Do we need to provide multiple calculation estimates eg low, medium and high?

No. The only information required to be provided to the dashboard is set out in the regulations and rules. Providing these estimates is not one of those requirements. However, under the FCA’s proposals for dashboards, dashboard will be required to explain the estimated nature of the pensions values displayed on dashboards.

How will dashboards display variation between a retirement income versus retirement income plus lump sum?

Dashboards will be required to display only the pensions information provided and not the options open to users in relation to how they may be provided. If the user is after this further information, dashboards will explain they should contact the pension provider and scheme directly.

Can you provide an example of the type of failure to meet standards that would qualify for forcible disconnection?

We’ll be sharing more detail in the next year on our approach to disconnection and refusing to connect. This will be as part of explaining how we propose to maintain the pensions dashboards ecosystem.

Can providers provide AVC policies to the ecosystem without bundling with the master policy that may be with another provider?

As the AVC is an investment on behalf of the pension provider/scheme then the primary duty to provide the information in relation to it is through the pension provider/scheme.

The AVC provider should be liaising with the pension provider/scheme about when the pension provider/scheme will connect with the pensions dashboards ecosystem and how they can support the pension provider/scheme to supply this information to dashboards after the pension provider’s/scheme’s connection date.

In our data standards, we’ve set out a number of different means for how pensions providers/schemes can do this (including a pensions link so the dashboard can link the returns on when it displays them to the user).

Can you clarify please, where a scheme is acquired (post-connection), what is the timeline for the new administrator to re-connect the scheme to the dashboard after acquisition of a pension scheme is completed?

The answer for both is really the same. Therefore, we’re tackling these 2 question together.

Once connected to the pensions dashboards ecosystem a pension provider/scheme must stay connected. This is the important requirement and it falls on the pension provider/scheme. If there is likely to be a change in circumstances which could affect the connection, then the pension provider/scheme must plan to ensure it doesn’t happen. We appreciate that sometimes there will be circumstances outside of the pension provider and scheme’s control. For these circumstances, we suggest the pension provider and scheme should have put in place contingency planning and, in any event, act swiftly to restore its connection by another means.

Schemes and pension providers are required notify MaPS of any connection state changes, including using every endeavour to ensure that the scheme remains connected at all times.
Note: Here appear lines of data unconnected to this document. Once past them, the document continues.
theorem witness_EncodeThenDecodeIsIdentity :
    (Instr.build (Vector.replicate 23 0xAA) 23).wellFormed = true ∧
      Instr.portOpen .idle false (.build (Vector.replicate 23 0xAA) 23) = true ∧
      (Instr.rxByteHunt 0xAA).wellFormed = true ∧ Instr.portOpen .hunt false (.rxByteHunt 0xAA) = true ∧
      Instr.txByte.wellFormed = true ∧ Instr.portOpen .idle true .txByte = true := by decide

theorem witness_DecodedInstructionsAreWellFormed :
    decodeSample .idle false (.word (image 0x27 0 22 [] [] zeroTail)) =
        .ok (.calMode (List.replicate 22 0)) ∧
      decodeSample .fill false (.event (.rx 0xFF)) = .ok (.rxByteFill 0xFF) := by decide

theorem witness_UnlistedSelectorIsRefused :
    (Lanes.zero 0x30).sel ∉ listedSelectors ∧
      (withInputs [[.word (laneBytes (Lanes.zero 0x30))]]).inputs =
        [[.word (laneBytes (Lanes.zero 0x30))]] ∧ PortInput.rst ∉ ([] : List PortInput) := by decide

theorem witness_CountOverLanesIsRefused :
    (({ Lanes.zero 0x02 with n := 24 } : Lanes).sel = 0x02 ∧
      23 < ({ Lanes.zero 0x02 with n := 24 } : Lanes).n.toNat) ∧
    ((∃ c ∈ payloadCommands, c.2 = ({ Lanes.zero 0x37 with n := 23 } : Lanes).sel) ∧
      22 < ({ Lanes.zero 0x37 with n := 23 } : Lanes).n.toNat) := by
  refine ⟨by decide, ⟨(.enaLocalKey, 0x37), by simp [payloadCommands], by decide⟩, by decide⟩

theorem witness_StepRunsDecodedInstruction :
    (withInputs [[.word scanImage, .rxValid]]).inputs = [[.word scanImage, .rxValid]] ∧
      PortInput.rst ∉ [PortInput.rxValid] ∧ decode scanImage = .ok (.scanStart 5) ∧
      decode [0x30] = .error .truncated := by decide

theorem witness_StepTakesPortHandshakes :
    (∀ ph : ScPhase, ({ withInputs [[.rxValid]] with
        regs := { Regs.reset with scPhase := ph }, rxChannel := [7] } : State).regs.scPhase = ph) ∧
      ({ withInputs [[.rxValid]] with rxChannel := [7] } : State).rxChannel = 7 :: [] ∧
      (withInputs [[.rxValid]]).rxChannel = [] ∧
      (withInputs [[.timeout], [.txReady], [.arrive [1]]]).inputs =
        [[.timeout], [.txReady], [.arrive [1]]] := by
  exact ⟨fun _ => rfl, rfl, rfl, rfl⟩

theorem witness_StepWithoutInputWaits :
    State.reset.inputs = [] ∧ (withInputs [[], [.timeout]]).inputs = [] :: [[.timeout]] ∧
      runOutcome (withInputs [[]]) = some (observed State.reset) := by decide

/-- R259: a script with a line left, a busy scan and a frame being transmitted are no ended runs. -/
theorem test_run_goes_on :
    runOutcome (withInputs [[], [.timeout]]) = none ∧ runOutcome (withRegs (fillRegs 0 0)) = none ∧
      runOutcome (withRegs txRegs) = none := by decide

theorem witness_FetchedWordRunsNext : decodeTableWord 8 0x8 = some (.scanStart 0) := by decide

theorem witness_ResetFromAnyState :
    (withInputs [[.timeout, .rst]]).inputs = [.timeout, .rst] :: [] ∧
      PortInput.rst ∈ [PortInput.timeout, .rst] := by decide

theorem witness_ResetDropsTheRestOfItsStep :
    (withInputs [[.rst, .rxValid], [.timeout]]).inputs = [.rst, .rxValid] :: [[.timeout]] ∧
      PortInput.rst ∈ [PortInput.rst, .rxValid] := by decide

theorem zeroFrame_checks : ChecksAs zeroFrame true := fun _ => ⟨_, rfl, rfl⟩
The SLAs for data providers to match and view include calls to the PDP. We cannot be responsible for third party performance, so these should be removed from the SLA. When will we get SLAs for the PDP central infrastructure services?

Registering pension identifiers with the central digital architecture and checking authorisation of view requests with the it do indeed involve calls to on the central digital architecture.

Schemes and pension providers are not responsible for our performance: if the central digital architecture is down or experiencing problems, this will not affect pension providers’ and schemes’ compliance with their duties.

This is why the central digital architecture availability will similarly be 99.5% 24/7, 365 days a year. The required response times also considers the time required for these central digital architecture interactions.

CoCo2.2.4 – new requirement: this suggests a data provider will not be able to remove a PeI if the PAT has expired. There will be occasions, for example an asset is crystalised/moved where a data provider, will need to delete a PeI, even if the PAT has expired.

Updating the pension identifier registration does require a valid PAT (an UMA token used to register the pension identifier and used for authorisation of view requests against the pension identifier).

There may be occasions (likely quite rare) when schemes/providers won’t be able to update or remove the registration of the PeI because the PAT has expired. This could be where the pension owner has ceased to be a relevant member and therefore fallen out of scope of dashboards. Here the pension provider/scheme is then required to de-register the pension identifier as soon as possible, in accordance with the legislation. But the PAT could have expired due to a long period of non-use of dashboards by the user (long enough that the PAT has expired, but not so long as their account and all their data at the central digital architecture has been deleted in accordance with the autodeletion periods).

This is why the code of connection (2.2.4) requires schemes/pensions providers to notify the central digital architecture where a pension identifier needs to be de-registered but where the scheme/provider is unable to do so.

The previous find response times stated that 99% must be <15 seconds with 1% <60 seconds. Is that still the same?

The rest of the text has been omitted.